According to my grandmother, it’s time — time for spring terms like trowel, transplanter, cultivator, and tiller. For condo dwellers, there are containers, and for owners of large homes, it’s portions of their backyards. My grandmother advised us never to plant seeds until after Easter, when the chance of frost has vanished, so here we are in the season of the green thumb. If you really do get an A for effort, then I am at the top of my class when it comes to gardening.
The truth is, I can kill a cactus. In fact, I already have. Friends have gifted me plants in the past, from spider plants to bamboo to lilies, and I’ve killed them all. The current record for keeping one alive is just under a year. I am well-meaning, telling myself every April this will be the year I’ll reap some kind of harvest, when in reality, I’m more of a plant hospice worker.

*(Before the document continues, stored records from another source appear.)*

-- ==== Sys2Proof/Machine/ModExp.lean ====
section
/-! DEFINITION. The modular exponentiation engine: MODEXP (41_modular_exponentiation.md). -/

namespace Sys2Proof.Machine

/-- `b ^ e mod n` for an exponent held in an operand register (41_modular_exponentiation.md R120). -/
def powMod (b e n : Nat) : Nat := powModBits Config.opw (b % n) e n

/-- MODEXP (R120): A^E mod N, with 0^0 = 1; every E is legal. -/
def execModexp (s : State) : Host.Outcome State Fault Refusal :=
  .next (s.completeOne [checkOddMod s 3, checkBelow s .a .aRange]
    (powMod (s.val .a) (s.val .e) (s.val .n)))

end Sys2Proof.Machine
end

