-- ==== Sys2Proof/Safety.lean ====
section
/-! DEFINITION. What holds of the block in every state a run reaches, in the terms the claims use. -/

namespace Sys2Proof.Machine

/-- The relations between STATUS, CMD and ROUNDS_DONE that the spec gives the block
(10_state.md R29, R32, R33, R37; 43_miller_rabin.md R142; 60_exceptions.md R201, R202, R205). -/
structure StatusInv (s : State) : Prop where
  /-- While BUSY = 1 the old outcome is cleared (R29, R32, R37). -/
  busy_clear : s.busy = true → s.done = false ∧ s.error = false ∧ s.roundsDone = 0
  /-- ERR_CODE ≠ 0 exactly when ERROR = 1 (R33). -/
  error_code : s.error = true ↔ s.errCode ≠ 0
  /-- With ERROR = 0 the detail is 0 too (R33). -/
  no_detail : s.error = false → s.errDetail = 0
  /-- With ERROR = 1 the two codes are a row of the table of R202. -/
  error_row : s.error = true → ∃ err : CmdError, s.errCode = err.code ∧ s.errDetail = err.detail
  /-- ROUNDS_DONE never exceeds the ROUNDS field of CMD (R142). -/
  rounds_le : s.roundsDone.toNat ≤ roundsField s.cmd
  /-- ROUNDS_DONE ≠ 0 only after an MR_TEST (R37). -/
  rounds_test : s.roundsDone ≠ 0 → opcodeField s.cmd = 0x11
  /-- A failed completion leaves ROUNDS_DONE at 0 (R37, R205). -/
  failed_rounds : s.error = true → s.roundsDone = 0

/-- The operand registers a command reads (10_state.md R23). -/
def readsOf : Instr → List Reg
  | .modmul _ => [.n, .a, .b]
  | .montmul _ => [.n, .a, .b]
  | .montTo _ => [.n, .a]
  | .montFrom _ => [.n, .a]
  | .modexp _ => [.n, .a, .e]
  | .modinv _ => [.n, .a]
  | .mrRound _ => [.n, .a]
  | .mrTest _ => [.n]
  | .ecCheck _ => [.n, .ca, .cb, .px, .py]
  | .ecDbl _ => [.n, .ca, .cb, .px, .py]
  | .ecAdd _ => [.n, .ca, .cb, .px, .py, .qx, .qy]
  | .ecSmul _ => [.n, .ca, .cb, .e, .px, .py]

/-- The operand registers a successful command writes (10_state.md R23). -/
def writesOf : Instr → List Reg
  | .modmul _ => [.res0]
  | .montmul _ => [.res0]
  | .montTo _ => [.res0]
  | .montFrom _ => [.res0]
  | .modexp _ => [.res0]
  | .modinv _ => [.res0]
  | .mrRound _ => [.res0]
  | .mrTest _ => [.res0]
  | .ecCheck _ => [.res0]
  | .ecDbl _ => [.res0, .res1]
  | .ecAdd _ => [.res0, .res1]
  | .ecSmul _ => [.res0, .res1]

/-- The errors a command's own rule can raise, besides ILLEGAL_CMD (60_exceptions.md R203). -/
def errorsOf : Instr → List CmdError
  | .modmul _ => [.modulusRange, .aRange, .bRange]
  | .montmul _ => [.modulusRange, .aRange, .bRange]
  | .montTo _ => [.modulusRange, .aRange]
  | .montFrom _ => [.modulusRange, .aRange]
  | .modexp _ => [.modulusRange, .aRange]
  | .modinv _ => [.modulusRange, .aRange, .noInverseOperand]
  | .mrRound _ => [.modulusRange, .aRange]
  | .mrTest _ => [.modulusRange, .roundsZero]
  | .ecCheck _ => [.modulusRange, .caRange, .cbRange, .pxRange, .pyRange]
  | .ecDbl _ => [.modulusRange, .caRange, .cbRange, .pxRange, .pyRange, .pOffCurve, .doubleZeroY,
      .noInverseSlope]
  | .ecAdd _ => [.modulusRange, .caRange, .cbRange, .pxRange, .pyRange, .qxRange, .qyRange, .pOffCurve,
      .qOffCurve, .addOpposite, .addSame, .noInverseSlope]
  | .ecSmul _ => [.modulusRange, .eRange, .caRange, .cbRange, .pxRange, .pyRange, .pOffCurve,
      .addOpposite, .doubleZeroY, .addSame, .noInverseSlope]

/-- The curves the laws of 44_ecc.md R169 speak of: N an odd prime, CA and CB below N, and
4·CA³ + 27·CB² ≢ 0 (mod N). Its affine points with an identity form a group, which the spec marks as general
knowledge. -/
def EllipticDomain (s : State) : Prop :=
  (s.val .n).Prime ∧ s.val .n % 2 = 1 ∧ s.val .ca < s.val .n ∧ s.val .cb < s.val .n ∧
    (4 * s.val .ca ^ 3 + 27 * s.val .cb ^ 2) % s.val .n ≠ 0

/-- A step that neither faults nor refuses. -/
def Continues (s : State) : Prop := ∃ s', step s = .next s'

/-- A run of any length that neither faults nor refuses. -/
def SafeRun : Nat → State → Prop
  | 0, _ => True
  | k + 1, s => ∃ s', step s = .next s' ∧ SafeRun k s'

end Sys2Proof.Machine
end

I’ve tried everything in every kind of container or soil. The most bizarre technique was hay bale gardening, where I bought and hauled several hay bales into the front yard. The idea is that if you keep the center of the hay bales moist enough, they will transform into compost, and you can plant things in them. The result? Wet, malformed hay that became an eyesore for those who lived in and around my home.
I currently reside in a town house, and my back deck has been the latest lab for my scientific experiments. I saw somewhere that if you play Morticia Addams and snip off the buds of roses and plant the stem in some honey concoction, an abundance of roses will grow. I tried that last spring, and guess what happened? Nothing.
I’m unsure why I am so determined to have a garden, since no one is asking me to. Maybe it’s some phantom pressure as a Southern woman or maybe I’m simply jealous of the fact that nearly everyone I know has a successful garden. I even bought a small greenhouse with shelves for my deck a few months ago. I set up the tower with its plastic covering and put some terra cotta and ceramic pots I had gathered inside so I was ready when the time came. Heavy storms knocked it over and broke what was inside. Even God wants me to stop.
But like Rocky, bloodied and grasping for the ropes, I still get up. When I take walks in a nearby park, I look at the maintenance crews, pruning, and planting, for clues as I pass by. I listen to friends talk about their green projects and remember my own parents, whose half-acre garden provided us with plenty of vegetables and fruit. I peruse gardening centers and spy on others who seem to know what they are doing.
So, it’s spring and here we go again. They say insanity is doing the same thing over and over again and expecting different results, and it seems gardening has made me crazy.